First, we connect to the RIME cluster using the URL and API Token. To connect with Hugging Face, we create a managed image with the transformers and datasets dependencies installed.

from rime_sdk import Client

image_name = "adversarial_nlp"

# connect to your cluster
rime_client = Client(CLUSTER_URL, api_key=API_TOKEN)

# Specify pip requirements for the run. Some models require additional dependencies.
requirements = [
     rime_client.pip_requirement("transformers"),
     rime_client.pip_requirement("datasets"),
     # Uncomment if you need sentencepiece
     # rime_client.pip_requirement("sentencepiece"),
   ]

if not client.has_managed_image(image_name, check_status=True):
    # e.g., if the image build job failed
    if client.has_managed_image(image_name):
        client.delete_managed_image(image_name)
    # Start a new image building job
    builder_job = client.create_managed_image(image_name, requirements)

    # Wait until the job has finished and print out status information.
    # Once this prints out the `READY` status, your image is available for use in stress tests.
    builder_job.get_status(verbose=True, wait_until_finish=True, poll_rate_sec=20)

Create a Project

A project stores this and other future adversarial robustness stress test run results.

description = (
    "Evaluate the robustness of text classification models"
    " against adversarial attacks. Demonstration uses the"
    " SST-2 dataset (https://huggingface.co/datasets/sst2)"
    " and a fine-tuned version of the DistilBERT model"
    " (https://huggingface.co/distilbert-base-uncased-finetuned-sst-2-english)."
)
project = client.create_project(
    name="NLP Adversarial Robustness Demo", 
    description=description,
    model_task="MODEL_TASK_MULTICLASS_CLASSIFICATION"
)

Register model and datasets

Register the model and datasets used in this test with RIME.

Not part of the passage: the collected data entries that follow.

/-- The side of the grid on which an edge link enters a tile. -/
def edgeSide (t : Nat) : Nat := if t / 100 = 0 then 0 else if t / 100 = 99 then 2 else if t % 100 = 0 then 3 else 1

/-- The tile by which a message leaves for a destination: the tile itself, a gate tile, or an edge tile of an Ostler, line j by the
tile at position j mod 4 (R170, R241; for a control flit position 0 is a DESIGN CHOICE, log entry 22). -/
def State.landsAt (s : State) (m : Msg) (dest i : Nat) : Nat :=
  match m.entry.point.toNat with
  | 0 => dest
  | 1 => s.gateTileAt dest
  | _ => s.ostlerTile dest (i % 4)

/-- Whether a flit loses a link to another: control goes before payload, and then the order of inputs decides (R170). -/
def LinkUse.losesTo (u v : LinkUse) : Bool := if u.control = v.control then decide (v.inp ≤ u.inp) else v.control

/-- Note a lost link: LINK_CONFLICT in that router's records, under the loser's outbound channel (R94, R170). -/
def State.noteLoss (s : State) (c : Nat) (u : LinkUse) : State :=
  s.setTile u.tile ((s.tile u.tile).caravanContract 0x0003 u.ch (s.job c).superstep)

/-- Take a path's links in the present Caravan cycle. Where another flit has a link, the loser is reported; a flit that loses waits in
the router's buffer, and does not arrive in this cycle (R170). Time on the way is left out (log entry 22). -/
def State.travel (s : State) (c : Nat) (m : Msg) (control : Bool) (part : Nat) (path : List (Nat × Nat × Nat)) : State × Bool :=
  let j := s.job c
  let uses : List LinkUse := path.map fun h => ⟨h.1, h.2.2, h.2.1, control, m.id, part, m.outCh.toNat, false⟩
  let clash (u : LinkUse) : Option LinkUse := j.flits.find? fun v =>
    !v.lost && v.tile == u.tile && v.out == u.out && !(v.msg == u.msg && v.part == u.part)
  let lost := uses.find? fun u => match clash u with
    | some v => u.losesTo v
    | none => false
  match lost with
  | some u =>
    if j.flits.any fun v => v.lost && v.msg == u.msg && v.part == u.part then (s, false)
    else ((s.noteLoss c u).setJob c { j with flits := { u with lost := true } :: j.flits }, false)
  | none => (((uses.filterMap clash).foldl (fun s v => s.noteLoss c v) s).setJob c { j with flits := uses ++ j.flits }, true)

/-- The path of a message's flit to a destination, and that of an answer back. -/
def State.pathTo (s : State) (m : Msg) (dest i : Nat) : List (Nat × Nat × Nat) :=
  hops m.source (s.landsAt m dest i) (if m.gate.isSome then edgeSide m.source else 4) (m.entry.point != 0)
def State.pathBack (s : State) (m : Msg) (dest : Nat) : List (Nat × Nat × Nat) :=
  let t := s.landsAt m dest 0
  hops t m.source (if m.entry.point = 0 then 4 else edgeSide t) m.gate.isSome

/-- Whether a request of the same sink and channel from a higher source has arrived in this Caravan cycle: those of one cycle are
granted in ascending source index, so that one commanded after it arrives in a later cycle (R180). -/
def Job.outOfTurn (j : Job) (m : Msg) (dest : Nat) : Bool :=
  j.msgs.any fun o => decide (m.source < o.source) && o.entry.point == m.entry.point && o.entry.destCh == m.entry.destCh && !o.chains &&
    !m.chains && o.dests.any fun d => d.dest == dest && d.stage != .requested && decide (d.refusedAt = j.clock)

/-- REQUEST_ARRIVE: granted and placed, or refused and waiting; a refused request is offered again (R168, R172, R181). -/
def execRequestArrive (ctx : Fin 8) (msg : Nat) (dest : Nat) (s : State) : Out :=
  let c := ctx.val
  let j := s.job c
  match j.msg msg with
  | none => .next s
  | some m =>
    match m.at_ dest with
    | none => .next s
    | some d =>
      if !j.moves then .next s
      else if d.stage = .refused ∧ !m.chains then .next (s.offer c msg dest)
      else if d.stage ≠ .requested ∨ j.outOfTurn m dest then .next s
      else
        let r := s.travel c m true 0 (s.pathTo m dest 0)
        let s1 := r.1
        let mark (st : MsgStage) : State :=
          let j1 := (s1.job c).mapMsg msg fun m => m.mapDest dest fun d =>
            { d with stage := st, refusedAt := j.clock, arrivedAt := j.nextMsg }
          s1.setJob c { j1 with nextMsg := j.nextMsg + 1 }
        if !r.2 then .next s1
        else if m.chains then
          if (s.tile dest).takesChain m.entry.destCh then
            .next ((mark .arrived).mapMsg c msg fun m => { m with complete := m.complete || m.null })
          else .next (mark .refused)
        else if m.null then .next ((mark .acked).mapMsg c msg fun m => { m with complete := true })
        else .next ((mark .refused).offer c msg dest)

from datetime import datetime

dt = str(datetime.now())
model_id = project.register_model(f'model_{dt}', model_config={
    "hugging_face": {"model_uri": "distilbert-base-uncased-finetuned-sst-2-english"}
})
def _register_dataset(split_name):
    data_info = {
        "connection_info": {
            "hugging_face": {
                "dataset_uri": "sst2",
                "split_name": split_name,
            },
        },
        "data_params": {
            "label_col": "label",
            "text_features": ["sentence"],
            "sample": True, "nrows": 100
        },
    }
    return project.register_dataset(f'{split_name}_datset_{dt}', data_info)


ref_dataset_id = _register_dataset("train")
eval_dataset_id = _register_dataset("validation")

Launch a stress test run

stress_test_config = {
    "run_name": "DistilBERT Adversarial Robustness",
    "data_info": {
        "ref_dataset_id": ref_dataset_id,
        "eval_dataset_id": eval_dataset_id,
    },
    "model_id": model_id,
    "test_suite_config": {
        "categories": [
            {"name": "Adversarial", "run_st": True, "run_ct": True}
        ],
        "individual_tests_config": {"global_exclude_columns": ["idx"]},
    },
    "run_time_info": {
        "custom_image": {
            "managed_image_name": 'arxiv_image'
        }
    }
}
stress_job = client.start_stress_test(
    stress_test_config, project.project_id
)
stress_job.get_status(verbose=True, wait_until_finish=True)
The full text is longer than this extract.